Some guys need to look up the definition of a ‘compliment’

What you said wasn’t one of them


We all like getting compliments. Admit it, you can’t deny it. Compliments make us feel good about ourselves and justify what we do or don’t do.

Except when they don’t.

Some guys tend to compliment with a few certain formations of words. One of which would be to give a compliment, but then follow it up with “for a (insert demeaning and insulting word of choice).” I don’t know how you normally compliment someone – it usually doesn’t include adding an insult at the end of sentence. But maybe that’s just me.

What these self-named smooth guys are actually doing are giving backhanded compliments. Please save it. We see right through them, and we aren’t flattered. Next.
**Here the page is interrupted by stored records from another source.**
-- ==== Sys2Proof/Word.lean ====
section
/-! DEFINITION. The word types of the SH-8128 (registers are 32 bits wide, bytes 8, comb and CE pairs 64) and the
shape of a sparse table: a list of key and value pairs. -/
namespace Sys2Proof

/-- A control-space register or CE word: 32 bits, bit 0 least significant (R5). -/
abbrev Word := BitVec 32

/-- One byte of memory (R6). -/
abbrev Byte := BitVec 8

/-- A double word, as a device time or a 64-bit comb operand travels. -/
abbrev DWord := BitVec 64

/-- A sparse table by number: keys strictly rising, and no entry equal to what an unlisted key reads as. -/
abbrev Tab (α : Type) := List (Nat × α)

end Sys2Proof
end

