-- ==== Sys2Proof/Syntax.lean ====
section
/-! DEFINITION. The commands of the SH-8128: one constructor for each step of the spec's table, with what the step takes
from outside (a register value, a frame, a measured time, the number of a unit). -/
namespace Sys2Proof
It is so common it seems to be engrained in some guys’ casual language. I was once seeing a guy that was very into fitness and eating right and don’t get me wrong, he influenced me to drink more water and eat healthier, which I felt pretty good about. What I didn’t feel so good about was the fact that he seemed to be looking for ways to improve me, essentially giving me backwards compliments. I was excited and felt good when he said we should work out together because that would be fun, but then really put down when he said a part of my body should be more muscular, especially because they weren’t as defined as his – that of around a six foot five 23-year-old marine. When I would jokingly complain of having nothing to wear to our date because I’m so indecisive, he said he needed to take me shopping because apparently my clothes were all horrible. It made me feel like I wasn’t attractive in the clothes I liked, since he made it seem that he would be picking my clothes out for me.
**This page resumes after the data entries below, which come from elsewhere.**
-- ==== Sys2Proof/Machine/State/Power.lean ====
section
/-! DEFINITION. State of the power, reset, truss and frame-image blocks (KPR_ISLAND_STATE, RST, TRS, FRM), of the
control pins and of the save's progress, with their reset values. -/
namespace Sys2Proof.Machine

/-- The state of every die (KPR_ISLAND_STATE; the Keeper's own is not shown there). -/
structure Dies where
  comp0 : DieState := .unpowered
  comp1 : DieState := .unpowered
  io : DieState := .unpowered
  safA : DieState := .unpowered
  safB : DieState := .unpowered
  field : DieState := .unpowered
  mem0 : DieState := .unpowered
  mem1 : DieState := .unpowered
  mem2 : DieState := .unpowered
  mem3 : DieState := .unpowered
  keeper : DieState := .inReset
deriving DecidableEq, Repr, Inhabited

/-- The control pins of R52, as inputs last seen and outputs driven. -/
structure Pins where
  /-- VIO18 is on: since phase 2 of start-up found it good, and until it falls below its reset level (R61, R78). -/
  vio18 : Bool := false
  /-- PFW_N has been low for 2 µs (R62). -/
  pfwLow : Bool := false
  /-- FREEZE_N is low. -/
  freezeLow : Bool := false
  /-- PRESENCE_N is low. -/
  presenceLow : Bool := false
  /-- RSTOUT_N is driven low (R70). -/
  rstoutLow : Bool := true
  /-- READY is high (R78, R81). -/
  ready : Bool := false
  /-- The Keeper die pulls FAULT_N low (R52). -/
  faultKeeper : Bool := true
  /-- The field die pulls FAULT_N low (R53). -/
  faultField : Bool := true
  /-- FORCED is high (R52, R212). -/
  forced : Bool := false
  /-- Levels of SAFE_OK_A and SAFE_OK_B, which toggle once a safety cycle (R54). -/
  safeOkA : Bool := false
  safeOkB : Bool := false
  /-- PAIR_SEL as sampled at the release of the power-on reset (R55). -/
  pairSel : Bool := false
deriving DecidableEq, Repr, Inhabited

/-- A reset asked for through R71: the units chosen, those that have not yet answered idle, whether reset is asserted, and the units
asked for since then, whose own run follows. -/
structure ResetRun where
  units : List ResetUnit
  waiting : List ResetUnit
  asserted : Bool
  later : List ResetUnit := []
deriving DecidableEq, Repr, Inhabited

/-- Brace (R82 to R88). -/
inductive BraceState where
  | idle
  | brace (secondPass : Bool)
  | committed
  | parked
deriving DecidableEq, Repr, Inhabited

/-- A reset that waits for the save to complete (R90). -/
inductive HeldReset where
  | pin | kwdog
deriving DecidableEq, Repr, Inhabited

/-- The mark of a save area in MRAM (R79, R80, R87, R89), and the frame digest it was saved under. -/
structure SaveMark where
  started : Bool := false
  /-- The first pass of the save has been copied into the area (R85). -/
  copied : Bool := false
  complete : Bool := false
  consumed : Bool := false
  digest : List Byte := []
deriving DecidableEq, Repr, Inhabited

/-- What a module reset was caused by (R67). -/
inductive ResetKind where
  | powerOn | supply | pin | kwdog | braceRestart
deriving DecidableEq, Repr, Inhabited

/-- The RST block and the start-up sequencer. -/
structure Rst where
  /-- RST_CAUSE bits 9:1; W1C, kept through all but power-on. -/
  cause : Word := 2
  /-- RST_PHASE PHASE, 0 to 10 and 15. -/
  phase : Nat := 0
  /-- RST_PHASE START: 0 none yet, 1 cold, 2 warm. -/
  startKind : Nat := 0
  /-- A module reset (power-on, supply, pin, Keeper watchdog, brace restart) is asserted and not yet released. -/
  asserted : Bool := true
  /-- Start-up stopped by PFW_N or a supply in phases 1 to 8 (R90). -/
  stopped : Bool := false
  /-- The cause of the last module reset. -/
  kind : ResetKind := .powerOn
  /-- The module resets asserted since the last release, oldest first: start-up reports each of them (R91). -/
  causes : List ResetKind := [.powerOn]
  /-- A power-on reset has been released and PAIR_SEL has not yet been sampled (R55). -/
  needPair : Bool := true
  /-- The marks of save areas A and B; NV. -/
  saveA : SaveMark := {}
  saveB : SaveMark := {}
  /-- Start-up has closed the VCORE loop (phase 4), so PMB_FAULT alone holds it. -/
  vready : Bool := false
  /-- The set value stands at CEIL with the slowest monitor below 2.00 G hs/s (event source 9). -/
  atCeil : Bool := false
  island : Option ResetRun := none
  block : Option ResetRun := none
  /-- RST_IDLE_TIMEOUT fields. -/
  idleIsland : Nat := 1900
  idleBlock : Nat := 95
  brace : BraceState := .idle
  /-- RST_BRACE AREA: the area holding the newest complete save; NV. -/
  area : Bool := false
  /-- RST_BRACE LAST_FLUSH in µs; NV. -/
  lastFlush : Nat := 0
  /-- Resets that wait for the save to complete (R90). -/
  held : List HeldReset := []
  /-- RST_VCORE: LOOP, PMB_FAULT (RWS), CEIL (NV), SET. -/
  vloop : Bool := false
  pmbFault : Bool := false
  ceil : Nat := 900
  vset : Nat := 800
  /-- 200 µs loop steps in a row whose slowest reading was above 2.10 G hs/s, and steps since the last lowering (R63). -/
  fastSteps : Nat := 0
  sinceLower : Nat := 0
  /-- The speed floor is lost (R65). -/
  floorLost : Bool := false
deriving DecidableEq, Repr, Inhabited

/-- One virtual channel of a link, at its sender and at its receiver (R99, R103 to R105). -/
structure VcLane where
  /-- Credits the sender holds: free entries of the receiver's buffer (R104). -/
  credits : Nat := 16
  /-- The pair in the replay buffer and how often it has been sent: 0, held back by a reset of the receiver and not yet sent anew. -/
  replay : Option (FlitPair × Nat) := none
  /-- A retry has been requested and not yet started. -/
  retryAsked : Bool := false
  /-- Sequence bit of the pair last accepted. -/
  lastSeq : Option Bool := none
  /-- Pairs in the receiver's buffer, oldest first. -/
  buffer : List FlitPair := []
deriving DecidableEq, Repr, Inhabited

/-- One link of the truss with its virtual channels and spare lane (R99 to R106). -/
structure Link where
  vc0 : VcLane := {}
  vc1 : VcLane := {}
  vc2 : VcLane := {}
  vc3 : VcLane := {}
  /-- Pairs accepted by the receiver. -/
  passed : Nat := 0
  /-- The pair last accepted. -/
  lastPair : Option FlitPair := none
  /-- The pair that last left the receiver's buffer, with its virtual channel. -/
  lastOut : Option (Nat × FlitPair) := none
  /-- Transfers abandoned by a forced reset, whose requesters got an abandoned completion (R108). -/
  abandoned : Nat := 0
  /-- The link is marked failed and its traffic is on the spare lane. -/
  failed : Bool := false
  /-- The spare lane has failed as well: the endpoint behind the link is unreachable. -/
  unreachable : Bool := false
  /-- A credit-book fault asks for a resynchronisation of this link (R110). -/
  resync : Bool := false
deriving DecidableEq, Repr, Inhabited

/-- One speed monitor (R94). -/
structure Monitor where
  /-- Phase 4 has calibrated it. -/
  cal : Bool := false
  /-- Calibrated, and it has reported since. -/
  valid : Bool := false
  rate : Nat := 0
  /-- Readings in a row more than 25 % below the median of the others on its die (R95). -/
  low : Nat := 0
deriving DecidableEq, Repr, Inhabited

/-- The TRS block. -/
structure Trs where
  /-- Endpoint ports whose routers are out of reset (R76). -/
  routers : List Nat := []
  mons : Tab Monitor := []
  links : Tab Link := []
  /-- By router output, the virtual channels 1 to 3 of the last 64 pairs that left by it, newest first (R99, R102). -/
  served : Tab (List Nat) := []
  /-- By endpoint port, the abandoned completions that its requesters have received (R108). -/
  abandonedTo : Tab Nat := []
  /-- TRS_LINK_ERR FAILED and RETRIES (RWS). -/
  failed : Nat := 0
  retries : Nat := 0
  /-- TRS_BOOKS FAULT (RWS) and OPEN, five bits each. -/
  bookFault : Nat := 0
  bookOpen : Nat := 0
  /-- Audits in a row, after the one that set FAULT, for which each book has stayed faulted and open (R110). -/
  bookRun : List Nat := [0, 0, 0, 0, 0]
  /-- TRS_THERM STATE, SENSOR and HOTTEST. -/
  therm : Nat := 0
  sensor : Nat := 0
  hottest : Int := 0
  /-- Samples in a row at or above the rise thresholds of T1, T2, T3, and below those of T1, T2, T3 less 3 °C (R112). -/
  rise : List Nat := [0, 0, 0]
  fall : List Nat := [0, 0, 0]
  /-- TRS_VCBUD0 to 127 as the frame image set them; none: the reset value (R102). -/
  budgets : Tab Word := []
deriving DecidableEq, Repr, Inhabited

/-- States of the inactive bank set (R131). -/
inductive SetState where
  | empty | staging | staged | verifiedCode | verifiedStruct | previous
deriving DecidableEq, Repr, Inhabited

/-- One entry of the structural change log (R140). -/
structure LogEntry where
  time : Nat
  seq : Nat
  kind : Nat
  code : Nat
  release : Nat
  rep : Nat
  flags : Nat
  digest : List Byte
  active : List Byte
  refuse : Word
deriving DecidableEq, Repr, Inhabited

/-- The FRM block, the program-store bank sets, the key slots and the structural change log. -/
structure Frm where
  /-- FRM_STATUS ACTIVE_SET; NV: false is bank set A. -/
  activeSet : Bool := false
  pending : Bool := false
  bench : Bool := false
  benchArmed : Bool := false
  presence : Bool := false
  loopOk : Bool := false
  tamper : Bool := false
  setState : SetState := .empty
  /-- CLASS of the inactive image: 0 none, 1 code, 2 firmware, 3 structural. -/
  cls : Nat := 0
  busy : Bool := false
  refuse : Nat := 0
  /-- FRM_REFUSE SECTION and INDEX. -/
  refSection : Nat := 0
  refIndex : Nat := 0
  breaks : Nat := 0
  /-- The two installation key slots in MRAM (R123). -/
  key0 : Option (List Byte) := none
  key1 : Option (List Byte) := none
  /-- FRM_RELEASE and the frame digest last computed for the active image (48 bytes, or none yet). -/
  release : Word := 0
  digest : List Byte := []
  /-- FRM_LOG_INDEX. -/
  logIndex : Nat := 0
  /-- The structural change log, oldest first (R140). -/
  log : List LogEntry := []
  /-- Bytes of bank sets A and B: the length stored and the contents. -/
  lenA : Nat := 0
  setA : Tab Byte := []
  lenB : Nat := 0
  setB : Tab Byte := []
  /-- Bytes of the staging in progress: expected length, and how many have been written. -/
  stageLen : Nat := 0
  stageGot : Nat := 0
  /-- A code activation or revert waits for its handover (R131), and the port it was ordered on. -/
  handover : Bool := false
  handoverSrc : LogSource := .keeper
  /-- Presence has held since phase 6 began (R137). -/
  heldPhase6 : Bool := false
  /-- The LFSR whose bit 14 is the level that SEAL_A sends (R124); the manual gives no start value. -/
  lfsr : BitVec 15 := 0x7FFF
  /-- Wrong and right samples of SEAL_B in a row, up to 3 and 1,024 (R124). -/
  sealWrong : Nat := 0
  sealRight : Nat := 0
deriving DecidableEq, Repr, Inhabited

end Sys2Proof.Machine
end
The attention he gave me made me feel wanted and valued – the only thing is that attention came with a price. During the time I was seeing him I lost weight due to stress and worrying. He was stressing me out, making me feel bad about myself. I hadn’t felt that way in a long time – I like to think of myself as a very confident person, not caring what anyone else thinks. I realized he needed to go when I was telling my roommate about him. She didn’t tell me what she thought I should do, just what she thought about him, and that really means a lot. Another thing was that one of my other friends pointed out to me that I was being down on myself abnormally more than the usually casual complaining. Even though I still kind of liked this guy, I knew I needed to stop seeing him if I was going to feel better about myself.

It became clear to me that backhanded compliments prey on insecurities.

The guy picked up on what I was insecure about, unsure about, and exploited them to control the conversation, the situation, and, to an extent, me. Although we didn’t have contact for that long, what he said had such an impact on my life and how I was living it that my friends commented on my out of character behaviors. This shows how a long term exposure to a guy that feels the need to say these things, whether he feels that they’re harmful or not, can cause evident damage to one’s self esteem even in a short period of time.

“You’re butt is nice…for a small girl. (again reminding me of my biggest insecurity which is lacking curves),” said Gigi Sonia Gupte. A nice butt is a nice butt. There’s no need to mention anything else.

“As a ‘plus-sized’ woman I often get told by guys that they ‘like bigger women,’ ‘like thick girls’ or ‘like someone with meat on them’ which makes me want to murder them violently. Someone also told me I’m too pretty to be a nerd. Basically that I’m too pretty to be smart,” said Katrina Margolis.

Women who aren’t skinny aren’t a different species, believe it or not. They’re women too, and though we like to say “we’re not like other girls,” we really are in the aspect that you should treat us all the same.

Through talking to friends, it also became clear that backhanded compliments prey on stigmas and stereotypes, too.

Bianca Fernandez said she got the comment: “I’ve never thought I would like dating a latin girl so much.” She says this plays on the “stigma that we are all crazy, loud, rude, and just horny sex machines,” which is actually offensive.

“It makes me feel like an object and like I’m not valued enough. A lot of women of color get called “exotic” and it’s dehumanizing in a way,” said Gigi Sonia Gupte about this Tinder message:

Then there is this gem.

Apparently comments about what guys think we should be are supposed to be compliments. 

“A guy just asked me where I worked and I said I’m a therapist for special ed kids and a personal trainer and he said, ‘Why didn’t you become a model?'” said Gigi Sonia Gupte.

Really guys? Come on.

The “for a _____” backhanded compliment formation

“You’re really hot… For a redhead,” said Lizzy Gulino.

“You’re really pretty for a black girl,” said Sara Joy-Hogg.

“As a highschooler I ran track captain and faster and longer than most guys I knew. Yet most guys would tell me ‘you’re fast for a GIRL,'” said Mariah Castaneda.

“You’re hot for a big girl,” said Cathy Cooper.

Basically backhanded compliments are insults disguised to sound like compliments. Spoiler alert: the compliment doesn’t disguise the insult at all.